Ben Swain

Personal information
- Born: 31 March 1986 (age 40) Welwyn Garden City, Great Britain

Sport
- Sport: Diving

= Ben Swain =

British diver

Benjamin William Oliver Swain (born 31 March 1986) is a British synchronized diver. During the Beijing 2008 Summer Olympics, Swain took part in the Men's 3m Springboard Synchronized event with Nicholas Robinson-Baker. Swain and Robinson-Baker were placed seventh at 2008 Summer Olympics in the synchronised 3m springboard event. He won gold in 2009 in the 3m synchro with Robinson-Baker in the World Series leg in Mexico. He suffered an injury to his anterior cruciate ligament in December 2009 and had an ACL reconstruction in February 2010, ending his season, after which Robinson-Baker partnered with Chris Mears that year. Swain returned to diving in 2011 but did not make the Olympic team in 2012.

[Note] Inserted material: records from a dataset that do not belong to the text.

-- ==== Sys2Proof/Machine/Objects.lean ====
section
/-!
DEFINITION. The object dictionary: every object of the manual with its index, sub-indices, type, access, scope,
default and range (R393 to R395 and the object tables of each chapter). A family of objects or of sub-indices is
one entry with counts `n` and `m`. `HighestSubIndex` rows stand among the read-only objects.
-/

namespace Sys2Proof.Machine

/-- Data types (R393). -/
inductive OType where
  | u8 | u16 | u32 | i16 | i32 | f32 | str | dom
  deriving DecidableEq, Repr

/-- Access classes (R394). -/
inductive Access where
  | ro | rw | rc | img | cmd
  deriving DecidableEq, Repr

/-- What a range column states about the value alone (R395). -/
inductive ORange where
  | any
  | nat (lo hi : Nat)
  | natOr (lo hi other : Nat)
  | list (xs : List Nat)
  | step (lo hi st : Nat)
  | divisor (lo hi of' : Nat)
  | mask (m : Nat)
  | int (lo hi : Int)
  | real (lo hi : F32)
  | realOr0 (lo hi : F32)
  | realPos (hi : F32)
  | realBelow (lo hi : F32)
  | len (lo hi : Nat)
  | lenStep (lo hi st : Nat)
  | lenOr (a b : Nat)
  deriving DecidableEq, Repr

/-- An object, or a family of `n` indices and `m` sub-indices. -/
structure Obj where
  idx    : Nat
  n      : Nat := 1
  sub    : Nat
  m      : Nat := 1
  ty     : OType
  acc    : Access
  shared : Bool := false
  dflt   : List Byte := []
  range  : ORange := .any
  deriving DecidableEq, Repr

/-- The bytes of a fixed-size type; 0 for a string or a domain (R393). -/
def OType.size : OType → Nat
  | .u8 => 1 | .u16 => 2 | .u32 => 4 | .i16 => 2 | .i32 => 4 | .f32 => 4 | .str => 0 | .dom => 0

/-- The range check of a value of the right size (R393, R395). -/
def ORange.holds (r : ORange) (bs : List Byte) : Bool :=
  let n := leNat bs
  let x : F32 := BitVec.ofNat 32 n
  match r with
  | .any => true
  | .nat lo hi => decide (lo ≤ n ∧ n ≤ hi)
  | .natOr lo hi o => decide ((lo ≤ n ∧ n ≤ hi) ∨ n = o)
  | .list xs => xs.contains n
  | .step lo hi st => decide (lo ≤ n ∧ n ≤ hi ∧ (n - lo) % st = 0)
  | .divisor lo hi d => decide (lo ≤ n ∧ n ≤ hi ∧ d % n = 0)
  | .mask m => decide (n &&& m = n)
  | .int lo hi => decide (lo ≤ leInt bs ∧ leInt bs ≤ hi)
  | .real lo hi => F32.finite x && F32.le lo x && F32.le x hi
  | .realOr0 lo hi => F32.isZero x || (F32.finite x && F32.le lo x && F32.le x hi)
  | .realPos hi => F32.finite x && F32.lt 0 x && F32.le x hi
  | .realBelow lo hi => F32.finite x && F32.le lo x && F32.lt x hi
  | .len lo hi => decide (lo ≤ bs.length ∧ bs.length ≤ hi)
  | .lenStep lo hi st => decide (lo ≤ bs.length ∧ bs.length ≤ hi ∧ bs.length % st = 0)
  | .lenOr a b => decide (bs.length = a ∨ bs.length = b)

/-- The key of sub-index `sub + k` of index `idx + i` in the stores. -/
def Obj.key (o : Obj) (i k : Nat) : Nat := (o.idx + i) * 256 + (o.sub + k)

/-- The default of `CanFilters`: sixteen unused entries, target 255 (R411). -/
def canFiltersDefault : List Byte :=
  (List.replicate 16 (List.replicate 8 (0 : Byte) ++ [0xFF, 0, 0, 0])).flatten

/-- The fixed entries of the fault map, `FIXED` set (R292). -/
def sourceFixed (s : Nat) : Option Nat :=
  if s = 2 ∨ s = 4 then some 0x4C
  else if s = 8 ∨ s = 18 ∨ s = 20 ∨ s = 48 ∨ (64 ≤ s ∧ s ≤ 81) then some 0x49
  else if s = 16 ∨ s = 19 then some 0x40
  else if s = 17 ∨ s = 82 ∨ s = 83 ∨ s = 97 ∨ s = 196 ∨ s = 209 then some 0x55
  else if s = 96 ∨ s = 208 ∨ (128 ≤ s ∧ s < 192 ∧ s % 8 = 1) then some 0x4A
  else none

/-- The default map entry of a source: the fixed value, the default its rule names, else CONTAINED with
`NOTIFY` (R292, R344, R376, R444, R496, R530, R540, R546, R552). -/
def sourceDefault (s : Nat) : Nat :=
  match sourceFixed s with
  | some v => v
  | none =>
    if [3, 5, 7, 9, 24, 49, 98, 199, 276, 277, 279, 280, 340, 352, 354, 359, 360].contains s then 0
    else if 128 ≤ s ∧ s < 192 ∧ s % 8 = 6 then 0
    else if s = 10 ∨ s = 12 then 0x0C
    else if s = 210 ∨ s = 344 ∨ s = 370 then 0x0A
    else 0x09

/-- The default of `FaultSourceMap`, 768 bytes (R310, R311). -/
def faultMapDefault : List Byte := (List.range 384).flatMap (fun s => leBytes 2 (sourceDefault s))

/-- `producerHeartbeat` (R407). -/
def Obj.producerHeartbeat : Obj :=
  { idx := 0x1017, sub := 0x00, ty := .u16, acc := .rc, dflt := leBytes 2 0, range := .natOr 10 10000 0 }

/-- `canMode` (R409). -/
def Obj.canMode : Obj :=
  { idx := 0x1F00, n := 4, sub := 0x01, ty := .u8, acc := .rc, dflt := leBytes 1 0, range := .nat 0 2 }

/-- `canNominalRate` (R409). -/
def Obj.canNominalRate : Obj :=
  { idx := 0x1F00, n := 4, sub := 0x02, ty := .u8, acc := .rc, dflt := leBytes 1 2, range := .nat 0 3 }

/-- `canDataRate` (R409). -/
def Obj.canDataRate : Obj :=
  { idx := 0x1F00, n := 4, sub := 0x03, ty := .u8, acc := .rc, dflt := leBytes 1 1, range := .nat 0 6 }

/-- `canNominalSamplePoint` (R409). -/
def Obj.canNominalSamplePoint : Obj :=
  { idx := 0x1F00, n := 4, sub := 0x04, ty := .u8, acc := .rc, dflt := leBytes 1 80, range := .nat 60 90 }

/-- `canDataSamplePoint` (R409). -/
def Obj.canDataSamplePoint : Obj :=
  { idx := 0x1F00, n := 4, sub := 0x05, ty := .u8, acc := .rc, dflt := leBytes 1 75, range := .nat 60 90 }

/-- `canUsdoServer` (R409). -/
def Obj.canUsdoServer : Obj :=
  { idx := 0x1F00, n := 4, sub := 0x06, ty := .u8, acc := .rc, dflt := leBytes 1 1, range := .nat 0 1 }

/-- `canHeartbeatEnable` (R409). -/
def Obj.canHeartbeatEnable : Obj :=
  { idx := 0x1F00, n := 4, sub := 0x07, ty := .u8, acc := .rc, dflt := leBytes 1 1, range := .nat 0 1 }

/-- `canFilters` (R411). -/
def Obj.canFilters : Obj :=
  { idx := 0x1F08, n := 4, sub := 0x01, ty := .dom, acc := .rc, dflt := canFiltersDefault, range := .len 192 192 }

/-- `nodeIdBase` (R412). -/
def Obj.nodeIdBase : Obj :=
  { idx := 0x1F10, sub := 0x01, ty := .u8, acc := .rc, dflt := leBytes 1 0, range := .nat 0 125 }

/-- `usdoTimeout` (R412). -/
def Obj.usdoTimeout : Obj :=
  { idx := 0x1F20, sub := 0x01, ty := .u16, acc := .rc, dflt := leBytes 2 500, range := .nat 10 5000 }

/-- `tickRate` (R16). -/
def Obj.tickRate : Obj :=
  { idx := 0x2010, sub := 0x00, ty := .u32, acc := .img, shared := true, dflt := leBytes 4 20000, range := .nat 10000 100000 }

/-- `cycleTicks` (R16). -/
def Obj.cycleTicks : Obj :=
  { idx := 0x2011, sub := 0x00, ty := .u16, acc := .img, shared := true, dflt := leBytes 2 20, range := .nat 3 1000 }

/-- `laneAtRank` (R82). -/
def Obj.laneAtRank : Obj :=
  { idx := 0x2400, sub := 0x01, m := 3, ty := .u8, acc := .img, shared := true, dflt := leBytes 1 0, range := .nat 0 2 }

/-- `leaseTicks` (R82). -/
def Obj.leaseTicks : Obj :=
  { idx := 0x2401, sub := 0x00, ty := .u8, acc := .img, shared := true, dflt := leBytes 1 4, range := .nat 2 16 }

/-- `descentLimit` (R82). -/
def Obj.descentLimit : Obj :=
  { idx := 0x2402, sub := 0x00, ty := .u16, acc := .img, shared := true, dflt := leBytes 2 60, range := .nat 1 300 }

/-- `compareTicks` (R82). -/
def Obj.compareTicks : Obj :=
  { idx := 0x2403, sub := 0x00, ty := .u8, acc := .img, shared := true, dflt := leBytes 1 3, range := .nat 1 16 }

/-- `boostTime` (R82). -/
def Obj.boostTime : Obj :=
  { idx := 0x2404, sub := 0x00, ty := .u8, acc := .img, shared := true, dflt := leBytes 1 10, range := .nat 0 30 }

/-- `rejoinTries` (R82). -/
def Obj.rejoinTries : Obj :=
  { idx := 0x2405, sub := 0x00, ty := .u8, acc := .img, shared := true, dflt := leBytes 1 1, range := .nat 0 3 }

/-- `standstillSignal` (R82). -/
def Obj.standstillSignal : Obj :=
  { idx := 0x2406, sub := 0x00, ty := .u16, acc := .img, shared := true, dflt := leBytes 2 65535, range := .natOr 0 1023 65535 }

/-- `compareTolerance` (R82). -/
def Obj.compareTolerance : Obj :=
  { idx := 0x2407, sub := 0x01, m := 24, ty := .f32, acc := .img, shared := true, dflt := leBytes 4 0x3BA3D70A, range := .real 0x00000000 0x3DCCCCCD }

/-- `ballastSlots` (R82). -/
def Obj.ballastSlots : Obj :=
  { idx := 0x2408, sub := 0x01, ty := .dom, acc := .img, shared := true, dflt := List.replicate 24 0, range := .len 24 24 }

/-- `ballastCan` (R82). -/
def Obj.ballastCan : Obj :=
  { idx := 0x2408, sub := 0x02, ty := .u8, acc := .img, shared := true, dflt := leBytes 1 0, range := .nat 0 15 }

/-- `mirrorWord` (R82). -/
def Obj.mirrorWord : Obj :=
  { idx := 0x2420, sub := 0x01, m := 64, ty := .u16, acc := .img, shared := true, dflt := leBytes 2 0, range := .nat 0 65535 }

/-- `groupPortA` (R156). -/
def Obj.groupPortA : Obj :=
  { idx := 0x2800, n := 24, sub := 0x01, ty := .u8, acc := .img, shared := true, dflt := leBytes 1 255, range := .natOr 0 7 255 }

/-- `groupPortB` (R156). -/
def Obj.groupPortB : Obj :=
  { idx := 0x2800, n := 24, sub := 0x02, ty := .u8, acc := .img, shared := true, dflt := leBytes 1 255, range := .natOr 0 7 255 }

/-- `groupPortC` (R156). -/
def Obj.groupPortC : Obj :=
  { idx := 0x2800, n := 24, sub := 0x03, ty := .u8, acc := .img, shared := true, dflt := leBytes 1 255, range := .natOr 0 7 255 }

/-- `groupForceRatio` (R156). -/
def Obj.groupForceRatio : Obj :=
  { idx := 0x2800, n := 24, sub := 0x04, ty := .f32, acc := .img, shared := true, dflt := leBytes 4 0, range := .realOr0 0x3A83126F 0x49742400 }

/-- `groupPolePairs` (R156). -/
def Obj.groupPolePairs : Obj :=
  { idx := 0x2800, n := 24, sub := 0x05, ty := .u8, acc := .img, shared := true, dflt := leBytes 1 4, range := .nat 1 32 }

/-- `groupRatedCurrent` (R156). -/
def Obj.groupRatedCurrent : Obj :=
  { idx := 0x2800, n := 24, sub := 0x06, ty := .f32, acc := .img, shared := true, dflt := leBytes 4 0x41200000, range := .real 0x3DCCCCCD 0x447A0000 }

/-- `groupMaxSpeed` (R156). -/
def Obj.groupMaxSpeed : Obj :=
  { idx := 0x2800, n := 24, sub := 0x07, ty := .f32, acc := .img, shared := true, dflt := leBytes 4 0x42C80000, range := .real 0x3DCCCCCD 0x44FA0000 }

/-- `groupMaxAccel` (R156). -/
def Obj.groupMaxAccel : Obj :=
  { idx := 0x2800, n := 24, sub := 0x08, ty := .f32, acc := .img, shared := true, dflt := leBytes 4 0x447A0000, range := .real 0x3F800000 0x49742400 }

/-- `groupPositionSource` (R156). -/
def Obj.groupPositionSource : Obj :=
  { idx := 0x2800, n := 24, sub := 0x09, ty := .u8, acc := .img, shared := true, dflt := leBytes 1 1, range := .nat 0 4 }

/-- `groupFallbackSource` (R156). -/
def Obj.groupFallbackSource : Obj :=
  { idx := 0x2800, n := 24, sub := 0x0A, ty := .u8, acc := .img, shared := true, dflt := leBytes 1 255, range := .list [0, 1, 3, 255] }

/-- `groupHallFitted` (R156). -/
def Obj.groupHallFitted : Obj :=
  { idx := 0x2800, n := 24, sub := 0x0B, ty := .u8, acc := .img, shared := true, dflt := leBytes 1 0, range := .nat 0 1 }

/-- `groupSentInput` (R156). -/
def Obj.groupSentInput : Obj :=
  { idx := 0x2800, n := 24, sub := 0x0C, ty := .u8, acc := .img, shared := true, dflt := leBytes 1 0, range := .nat 0 3 }

/-- `groupLineCount` (R156). -/
def Obj.groupLineCount : Obj :=
  { idx := 0x2800, n := 24, sub := 0x0D, ty := .u32, acc := .img, shared := true, dflt := leBytes 4 1024, range := .nat 1 1048576 }

/-- `groupElecOffset` (R156). -/
def Obj.groupElecOffset : Obj :=
  { idx := 0x2800, n := 24, sub := 0x0E, m := 3, ty := .f32, acc := .img, shared := true, dflt := leBytes 4 0, range := .realBelow 0 0x3F800000 }

/-- `groupAngleVoteLimit` (R156). -/
def Obj.groupAngleVoteLimit : Obj :=
  { idx := 0x2800, n := 24, sub := 0x11, ty := .f32, acc := .img, shared := true, dflt := leBytes 4 0x41700000, range := .real 0x40000000 0x42700000 }

/-- `groupAngleVoteTicks` (R156). -/
def Obj.groupAngleVoteTicks : Obj :=
  { idx := 0x2800, n := 24, sub := 0x12, ty := .u8, acc := .img, shared := true, dflt := leBytes 1 4, range := .nat 1 32 }

/-- `groupLosLimit` (R156). -/
def Obj.groupLosLimit : Obj :=
  { idx := 0x2800, n := 24, sub := 0x13, ty := .u8, acc := .img, shared := true, dflt := leBytes 1 3, range := .nat 1 10 }

/-- `groupCatchLimit` (R156). -/
def Obj.groupCatchLimit : Obj :=
  { idx := 0x2800, n := 24, sub := 0x14, ty := .f32, acc := .img, shared := true, dflt := leBytes 4 0x3F666666, range := .real 0x3F000000 0x3F7AE148 }

/-- `groupCatchRestLevel` (R156). -/
def Obj.groupCatchRestLevel : Obj :=
  { idx := 0x2800, n := 24, sub := 0x15, ty := .f32, acc := .img, shared := true, dflt := leBytes 4 0x3F000000, range := .real 0x3DCCCCCD 0x40A00000 }

/-- `groupStopTorque` (R156). -/
def Obj.groupStopTorque : Obj :=
  { idx := 0x2800, n := 24, sub := 0x16, ty := .f32, acc := .img, shared := true, dflt := leBytes 4 0x3F800000, range := .realPos 0x49742400 }

/-- `groupPositionModulus` (R156). -/
def Obj.groupPositionModulus : Obj :=
  { idx := 0x2800, n := 24, sub := 0x17, ty := .f32, acc := .img, shared := true, dflt := leBytes 4 0, range := .real 0x00000000 0x49742400 }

Ben Swain retired in 2012 and became a sport and remedial massage therapist until 2015. Ben married in 2013 in Scotland and in 2015, changed career, successfully training to become an emergency medical technician, working for the NHS ambulance service until moving to Australia in November 2017.

Swain has a Diploma Sport and Exercise Science from Manchester Metropolitan University and a degree in Paramedic Science from Flinders University (Adelaide).